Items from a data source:
--- START ---

-- ==== Sys2Proof/Laws/Converter.lean ====
section
/-! SUPPORT. Everything the shared procedures of the converter can do (43_chunked_converter.md): the load of R160, the
serialisation of R165, the division loop of R170 and the accumulation loop of R175. -/

namespace Sys2Proof.Machine

/-! ## Load (R160) -/

/-- The load of R160: two data errors before any write, or the number of the byte string in all NLIMB limbs. -/
theorem State.loadBe_cases (s : State) :
    ((s.blen.toNat > s.params.bcap ∨
        s.blen.toNat - leadingZeros (s.cells .buf s.blen.toNat) > 8 * s.params.nlimb) ∧
      s.loadBe = .error .inputTooLarge) ∨
    (s.blen.toNat ≤ s.params.bcap ∧
      s.blen.toNat - leadingZeros (s.cells .buf s.blen.toNat) ≤ 8 * s.params.nlimb ∧
      ∃ w, s.loadBe = .ok (s.setNumber (leadingZeros (s.cells .buf s.blen.toNat)) w) ∧ w.length = s.params.nlimb ∧
        val w = be (s.cells .buf s.blen.toNat) ∧
        w = packLimbs s.params.nlimb
          ((s.cells .buf s.blen.toNat).drop (leadingZeros (s.cells .buf s.blen.toNat))).reverse) := by
  rw [State.loadBe]
  split
  · rename_i h
    exact .inl ⟨.inl h, rfl⟩
  · rename_i h
    dsimp only
    split
    · rename_i h'
      exact .inl ⟨.inr h', rfl⟩
    · rename_i h'
      refine .inr ⟨by omega, by omega, _, rfl, packLimbs_length _ _, ?_, rfl⟩
      rw [val_packLimbs _ _ (by simp; omega), littleEndian_reverse, be, stringValue_drop_leadingZeros, be]

/-! ## Serialise (R165) -/

theorem State.storeBe_of_gt {s : State} (h : s.len.toNat > s.params.nlimb) : s.storeBe = s.raiseFatal .lenRange := by
  rw [State.storeBe, State.lenOutOfRange, if_pos (by simpa using h)]

theorem State.storeBe_of_le {s : State} (h : s.len.toNat ≤ s.params.nlimb) :
    s.storeBe = s.deliver .buf s.zcnt.toNat (shortestBytes s.active) := by
  rw [State.storeBe, State.lenOutOfRange, if_neg (by simpa using h)]

/-! ## The division loop of ENC58 (R170) -/

/-- The number that chunks stand for, the least significant first. -/
def chunksValue : List Word → Nat
  | [] => 0
  | c :: cs => c.toNat + 58 ^ 10 * chunksValue cs

theorem chunkDivisor_toNat : Config.chunkDivisor.toNat = 58 ^ 10 := by decide

/-- With fuel for the value, the loop leaves 0 and the chunks of the value, the last of them not 0. -/
theorem divideOut_spec {n : Nat} (fuel : Nat) (w : List Word) (hn : n ≤ w.length)
    (hv : val (w.take n) < (58 ^ 10) ^ fuel) :
    ∃ chunks w', divideOut n fuel w = .ok (chunks, w') ∧ w'.length = w.length ∧ w'.drop n = w.drop n ∧
      val (w'.take n) = 0 ∧ (∀ c ∈ chunks, c.toNat < 58 ^ 10) ∧ chunksValue chunks = val (w.take n) ∧
      chunks.getLast? ≠ some 0#64 := by
  induction fuel generalizing w with
  | zero =>
    have h0 : val (w.take n) = 0 := by simpa using hv
    exact ⟨[], w, rfl, rfl, rfl, h0, by simp, by simp [chunksValue, h0], by simp⟩
  | succ fuel ih =>
    rw [divideOut]
    split
    · rename_i h0
      exact ⟨[], w, rfl, rfl, rfl, h0, by simp, by simp [chunksValue, h0], by simp⟩
    · rename_i h0
      have h1 : 1 ≤ n := by
        refine Nat.pos_of_ne_zero fun h => h0 ?_
        simp [h]
      obtain ⟨hd, -⟩ | ⟨-, w1, r, he, hl, hdrop, hr, hq⟩ := divRemScalar_cases Config.chunkDivisor h1 hn
      · exact absurd hd (by decide)
      rw [chunkDivisor_toNat] at hr hq
      have hq' : val (w1.take n) < (58 ^ 10) ^ fuel := by
        rw [hq]
        exact Nat.div_lt_of_lt_mul (by rw [Nat.pow_succ, Nat.mul_comm] at hv; exact hv)
      obtain ⟨cs, w2, he2, hl2, hdrop2, hz, hlt, hval, hlast⟩ := ih w1 (by omega) hq'
      refine ⟨r :: cs, w2, ?_, by omega, by rw [hdrop2, hdrop], hz, ?_, ?_, ?_⟩
      · rw [he]
        dsimp only
        rw [he2]
      · intro c hc
        rw [List.mem_cons] at hc
        obtain rfl | hc := hc
        · rw [hr]
          exact Nat.mod_lt _ (by omega)
        · exact hlt c hc
      · rw [chunksValue, hval, hq, hr]
        exact Nat.mod_add_div _ _
      · cases cs with
        | nil =>
          simp only [chunksValue] at hval
          rw [← hval] at hq
          have := Nat.mod_add_div (val (w.take n)) (58 ^ 10)
          rw [← hr, ← hq] at this
          simp only [List.getLast?_singleton, ne_eq, Option.some.injEq]
          intro h
          rw [h] at this
          exact h0 (by simpa using this.symm)
        | cons c cs => simpa [List.getLast?_cons_cons] using hlast

/-- Two passes for each limb are enough. -/
theorem divideOut_fuel {n : Nat} {w : List Word} (hn : n ≤ w.length) : val (w.take n) < (58 ^ 10) ^ (2 * n) := by
  have h := val_lt (w.take n)
  rw [List.length_take, Nat.min_eq_left hn] at h
  refine Nat.lt_of_lt_of_le h ?_
  rw [Nat.pow_mul, Nat.pow_mul]
  exact Nat.pow_le_pow_left (by norm_num) n

theorem stringValue_chunks (cs : List Word) (h : ∀ c ∈ cs, c.toNat < 58 ^ 10) :
    stringValue 58 (cs.reverse.flatMap encodeChunk) = chunksValue cs := by
  induction cs with
  | nil => rfl
  | cons c cs ih =>
    have hc := b58_encodeChunk c
    rw [Nat.mod_eq_of_lt (h c (by simp)), b58] at hc
    rw [List.reverse_cons, List.flatMap_append, stringValue_append, ih fun x hx => h x (by simp [hx])]
    simp only [List.flatMap_cons, List.flatMap_nil, List.append_nil, encodeChunk_length, chunksValue, hc]
    rw [Nat.mul_comm, Nat.add_comm]

theorem chunks_lt (cs : List Word) : ∀ d ∈ cs.flatMap encodeChunk, d.toNat < 58 := by
  intro d hd
  obtain ⟨c, -, hc⟩ := List.mem_flatMap.1 hd
  exact encodeChunk_lt c d hc

/-- The digits of the chunks of a value are its base-58 digits, with no leading zero. -/
theorem digitsOfChunks_spec {cs : List Word} (h : ∀ c ∈ cs, c.toNat < 58 ^ 10) :
    b58 (digitsOfChunks cs) = chunksValue cs ∧ (∀ d ∈ digitsOfChunks cs, d.toNat < 58) ∧
      (digitsOfChunks cs = [] ∨ (digitsOfChunks cs).getD 0 0#8 ≠ 0#8) := by
  rw [digitsOfChunks, dropWhile_zero]
  refine ⟨?_, fun d hd => chunks_lt _ d (List.mem_of_mem_drop hd), drop_leadingZeros_head _⟩
  rw [b58, stringValue_drop_leadingZeros, stringValue_chunks cs h]

/-! ## The accumulation loop of DEC58 (R175, R176) -/

/-- A limb file whose top limb is 0 holds a value below 2^(64 * (n - 1)), and conversely. -/
theorem top_zero_iff {w : List Word} {n : Nat} (h1 : 1 ≤ n) (hn : n ≤ w.length) :
    w.getD (n - 1) 0#64 = 0#64 ↔ val (w.take n) < 2 ^ (64 * (n - 1)) := by
  have hv := val_take_top h1 hn
  have hlt := val_lt (w.take (n - 1))
  rw [List.length_take, Nat.min_eq_left (by omega)] at hlt
  rw [word_eq_zero_iff, hv]
  constructor
  · intro h
    rw [h]
    omega
  · intro h
    by_contra hc
    have : 2 ^ (64 * (n - 1)) * 1 ≤ 2 ^ (64 * (n - 1)) * (w.getD (n - 1) 0#64).toNat :=
      Nat.mul_le_mul_left _ (Nat.pos_of_ne_zero hc)
    omega

/-- Everything the loop can do on legal digits: halt on a multiplication, exactly when the value of all the digits but
the last reaches 2^(64 * (n - 1)), or end with the value of the string. -/
theorem accumulate_cases {n : Nat} (h2 : 2 ≤ n) (ds : List Byte) (hd : ∀ d ∈ ds, d.toNat < 58) (w : List Word)
    (hn : n ≤ w.length) :
    (ds ≠ [] ∧ 2 ^ (64 * (n - 1)) ≤ val (w.take n) * 58 ^ (ds.length - 1) + b58 ds.dropLast ∧
      accumulate n ds w = .error .mulTop) ∨
    ((ds = [] ∨ val (w.take n) * 58 ^ (ds.length - 1) + b58 ds.dropLast < 2 ^ (64 * (n - 1))) ∧
      ∃ w', accumulate n ds w = .ok w' ∧ w'.length = w.length ∧ w'.drop n = w.drop n ∧
        val (w'.take n) = val (w.take n) * 58 ^ ds.length + b58 ds) := by
  induction ds generalizing w with
  | nil => exact .inr ⟨.inl rfl, w, rfl, rfl, rfl, by simp [b58]⟩
  | cons d ds ih =>
    have hb : Config.base.toNat = 58 := rfl
    rw [accumulate]
    obtain ⟨htop, he⟩ | ⟨htop, w1, he, hl1, hdr1, hv1⟩ := inplaceMul_cases Config.base (by omega) hn
    · rw [he]
      refine .inl ⟨by simp, ?_, rfl⟩
      have := mt (top_zero_iff (by omega) hn).2 htop
      have hle : val (w.take n) ≤ val (w.take n) * 58 ^ ((d :: ds).length - 1) := Nat.le_mul_of_pos_right _ (by positivity)
      omega
    · rw [he]
      dsimp only
      have hlow := (top_zero_iff (by omega) hn).1 htop
      have hdd := hd d (by simp)
      have hz : (d.setWidth 64).toNat = d.toNat := by
        rw [BitVec.toNat_setWidth]
        exact Nat.mod_eq_of_lt (by omega)
      have hpow : (2 : Nat) ^ (64 * n) = 2 ^ 64 * 2 ^ (64 * (n - 1)) := by
        rw [← pow_limb_succ, Nat.sub_add_cancel (by omega)]
      obtain ⟨hov, -⟩ | ⟨w2, he2, hl2, hdr2, -, hv2⟩ := inplaceAdd_cases (w := w1) (d.setWidth 64) h2 (by omega)
      · rw [hv1, hb, hz, hpow] at hov
        generalize 2 ^ (64 * (n - 1)) = P at *
        omega
      · rw [he2]
        dsimp only
        rw [hv1, hb, hz] at hv2
        cases ds with
        | nil =>
          refine .inr ⟨.inr ?_, w2, rfl, by omega, by rw [hdr2, hdr1], ?_⟩
          · simpa [b58] using hlow
          · simpa [b58, stringValue_cons] using hv2
        | cons e es =>
          have hprev : val (w2.take n) * 58 ^ ((e :: es).length - 1) + b58 (e :: es).dropLast =
              val (w.take n) * 58 ^ ((d :: e :: es).length - 1) + b58 (d :: e :: es).dropLast := by
            rw [hv2, List.dropLast_cons_cons, b58, b58, stringValue_cons, List.length_dropLast]
            simp only [List.length_cons, Nat.add_sub_cancel]
            rw [Nat.pow_succ, Nat.add_mul, Nat.mul_assoc, Nat.mul_comm 58, Nat.add_assoc]
          obtain ⟨-, hbig, herr⟩ | ⟨hsmall, w3, he3, hl3, hdr3, hv3⟩ :=
            ih (fun x hx => hd x (by simp [hx])) w2 (by omega)
          · exact .inl ⟨by simp, hprev ▸ hbig, herr⟩
          · refine .inr ⟨.inr ?_, w3, he3, by omega, by rw [hdr3, hdr2, hdr1], ?_⟩
            · obtain hs | hs := hsmall
              · exact absurd hs (by simp)
              · exact hprev ▸ hs
            · rw [hv3, hv2, b58, b58, stringValue_cons 58 d, List.length_cons (a := d), Nat.pow_succ, Nat.add_mul,
                Nat.mul_assoc, Nat.mul_comm 58, Nat.add_assoc]

end Sys2Proof.Machine
end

--- END ---

Task brief: Reproduce only the lines above, starting at the line with "theorem chunks_lt (cs" and ending at the line with "b58 (digitsOfChunks cs)", exactly as written.

Task result:
theorem chunks_lt (cs : List Word) : ∀ d ∈ cs.flatMap encodeChunk, d.toNat < 58 := by
  intro d hd
  obtain ⟨c, -, hc⟩ := List.mem_flatMap.1 hd
  exact encodeChunk_lt c d hc

/-- The digits of the chunks of a value are its base-58 digits, with no leading zero. -/
theorem digitsOfChunks_spec {cs : List Word} (h : ∀ c ∈ cs, c.toNat < 58 ^ 10) :
    b58 (digitsOfChunks cs) = chunksValue cs ∧ (∀ d ∈ digitsOfChunks cs, d.toNat < 58) ∧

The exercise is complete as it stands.